September 16, 2006 – 17:53
As I checked my messages on deviantart this morning, I got some news from Too. Aside some delay in obtaining the actual artwork he did (not his fault, probably some quirk of the postal system) he provided me with a tentative sketch of the cover. It impressed me a great deal, so I already gave out the “green light” for coloring it. Here is the sketch (watermarked, as usual):
Too’s skill is evident.
Work continues on the text, and if I can I will try to publish a new snapshot by tomorrow, or next week. I’m finally getting to the parts I want to write, btu I found that connecting those to the flow of narration requires more work than I thought.

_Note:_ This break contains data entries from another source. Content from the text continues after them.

/-! ### OTA sequencer: server half -/

/-- R350 and R501: OTA_TRIGGER's checks in their order, BUSY, NO_IMAGE, BAD_LEN, each with its one report and no state
change; past them the node serves: the metadata, the CRC of the whole image, the Notify and the report. -/
def Obligations.OtaTriggerServesOrReports : Prop :=
  ∀ (s : State) (peer : Addr), s.cfg.Valid → s.otaBooted = true →
    let busy := s.ota.role = .client ∧ s.ota.downloading ≠ .idle
    let magic := bytesAt s.flashByte (s.cfg.imageBase + s.cfg.hdrMagicOff) s.cfg.hdrMagicLen
    let len := rd32 (bytesAt s.flashByte (s.cfg.imageBase + s.cfg.hdrLenOff) 4) 0
    let nblocks : U32 := BitVec.ofNat 32 (blocks s.cfg len.toNat)
    let crc := crc32 s.cfg (bytesAt s.flashByte s.cfg.imageBase len.toNat)
    (busy → exec (.otaTrigger peer) s = .next (s.record { st := .busy, effects := [.report .busy] })) ∧
    (¬ busy → magic ≠ s.cfg.imageMagic →
      exec (.otaTrigger peer) s = .next (s.record { st := .noImage, effects := [.report .noImage] })) ∧
    (¬ busy → magic = s.cfg.imageMagic → (s.cfg.maxImageSize < len.toNat ∨ len.toNat < s.cfg.headerMin) →
      exec (.otaTrigger peer) s = .next (s.record { st := .badLen, effects := [.report (.badLength len)] })) ∧
    (¬ busy → magic = s.cfg.imageMagic → s.cfg.headerMin ≤ len.toNat → len.toNat ≤ s.cfg.maxImageSize →
      exec (.otaTrigger peer) s = .next
        (({ s with
            ota :=
              { role := .server
                downloading := .idle
                totalBytes := len
                totalBlocks := nblocks
                currentBlock := 0
                crc := crc
                peer := peer
                requestPeriodMs := s.cfg.srvRequestPeriodMs } } : State).record
          { st := .ok
            res := nblocks
            effects :=
              [.send peer (frameOf s.cfg (.notify len s.cfg.srvRequestPeriodMs)), .report (.notified len nblocks crc)] }))

/-- R352: a server answers a request for a block of its image to the requester, with the block's bytes and the
whole-image CRC; an index past the image is IGNORED. No state is written. -/
def Obligations.ServerServesBlocks : Prop :=
  ∀ (s : State) (src : Addr) (idx : U32), Inv s → s.otaBooted = true → s.ota.role = .server →
    let n := min s.cfg.blockSize (s.ota.totalBytes.toNat - idx.toNat * s.cfg.blockSize)
    (idx.toNat < s.ota.totalBlocks.toNat → exec (.otaRxBlockReq src (le32 idx)) s = .next (s.record
      { st := .ok
        effects := [.send src (frameOf s.cfg (.blockResponse idx (BitVec.ofNat 16 n)
          (bytesAt s.flashByte (s.cfg.imageBase + idx.toNat * s.cfg.blockSize) n) s.ota.crc))] })) ∧
    (s.ota.totalBlocks.toNat ≤ idx.toNat →
      exec (.otaRxBlockReq src (le32 idx)) s = .next (s.record { st := .ignored }))

/-- R353-R358: what a server does on the other messages meant for it, and on the operator's abort and status poll. No
state is written. -/
def Obligations.ServerAnswersAndReports : Prop :=
  ∀ (s : State) (src : Addr) (ip pct : Byte) (rem : U32), s.cfg.Valid → s.otaBooted = true → s.ota.role = .server →
    exec (.otaRxUpgReq src []) s = .next (s.record
      { st := .ok, effects := [.send src [s.cfg.startMarker, s.cfg.tUpgResp, 0, 0, s.cfg.tUpgResp]] }) ∧
    exec (.otaRxAbortReq src []) s = .next (s.record
      { st := .ok, effects := [.send src [s.cfg.startMarker, s.cfg.tAbortResp, 0, 0, s.cfg.tAbortResp]] }) ∧
    exec (.otaRxAbortResp src []) s = .next (s.record { st := .ok, effects := [.report (.abortAcked src)] }) ∧
    (ip.toNat ≤ 1 → exec (.otaRxStatusResp src ([ip, pct] ++ le32 rem)) s = .next (s.record
      { st := .ok, effects := [.report (.remoteStatus src ip pct rem)] })) ∧
    exec .otaAbort s = .next (s.record
      { st := .ok
        effects := [.send s.ota.peer [s.cfg.startMarker, s.cfg.tAbortReq, 0, 0, s.cfg.tAbortReq],
          .report .abortSent] }) ∧
    exec .otaPoll s = .next (s.record
      { st := .ok, effects := [.send s.ota.peer [s.cfg.startMarker, s.cfg.tStatusReq, 0, 0, s.cfg.tStatusReq]] })

/-- R351: a server stays a server, Idle with current_block 0, until reset. -/
def Obligations.ServerStaysServing : Prop :=
  ∀ s t : State, Inv s → s.ota.role = .server → step s = .next t → (∀ rest, s.pending ≠ .reset :: rest) →
    t.ota.role = .server ∧ t.ota.downloading = .idle ∧ t.ota.currentBlock = 0 ∧
      ∀ d, Effect.timerArm d ∉ newEffects s t

/-! ### OTA sequencer: client half -/

/-- R400: an accepted Notify starts the transfer from block 0 whatever the client was doing: the fields, the erased
sectors, the saved record, the timer, and nothing else; the flash outside those sectors reads as before. A Notify of an
illegal length is IGNORED in every `downloading` state. -/
def Obligations.ClientNotifyStartsADownload : Prop :=
  ∀ (s : State) (src : Addr) (total : U32) (period : U16), s.cfg.Valid → s.otaBooted = true → s.ota.role = .client →
    let o : OtaRecord :=
      { role := .client
        downloading := .downloading
        totalBytes := total
        totalBlocks := BitVec.ofNat 32 (blocks s.cfg total.toNat)
        currentBlock := 0
        crc := 0
        peer := src
        requestPeriodMs := period }
    (s.cfg.headerMin ≤ total.toNat → total.toNat ≤ s.cfg.maxImageSize →
      ∃ t, exec (.otaRxNotify src (le32 total ++ le16 period)) s = .next t ∧
        t = ({ s with ota := o, nv := some o, tmrArmed := true, tmrDelay := 0, flash := t.flash } : State).record
          { st := .ok
            effects := (eraseSet s.cfg total.toNat).map Effect.flashErase ++ [.nvSave o, .timerArm 0] } ∧
        ∀ a, (InEraseSet s.cfg total.toNat a → t.flashByte a = s.cfg.flashErased) ∧
          (¬ InEraseSet s.cfg total.toNat a → t.flashByte a = s.flashByte a)) ∧
    ((s.cfg.maxImageSize < total.toNat ∨ total.toNat < s.cfg.headerMin) →
      exec (.otaRxNotify src (le32 total ++ le16 period)) s = .next (s.record { st := .ignored }))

Also, I’ve registered the domain stealsaga.net in order to give a proper place to the novel. I’m still unsure how to design and implement it, though.
September 16, 2006 – 8:58
Recently I decided to update the fglrx driver (ATI’s proprietary driver for Linux) to the latest version. I wanted to do that because the old version made switching between virtual consoles and X impossible (X would lose the correct timing of the screen, distorting it and forcing a kill to reset the settings). Also I was hoping on finally solving the hibernate issue that has been plaguing the driver for months.
Alas, nothing of the sort was observed in the latest version. It surely added a bunch of new features, but some irritating bugs are still not fixed (and still no AIGLX support). I have to say this is a common behavior regarding ATI products, even on Windows: the hardware is usually top-notch but the software components are insanely buggy. And they (like NVIDIA) won’t publish open specifications in fear of having them exposed to competition… too bad that their competition has been always using reverse engineering methods to obtain information, so I don’t think it would change anything.
This, as I blogged about previously, is a sore problem of binary-only drivers, with even important bugs staying present until the vendor decides to fix them. With AMD buying ATI I think that the situation will only become worse, reducing even the little competition there is in this essentially duopolistic market.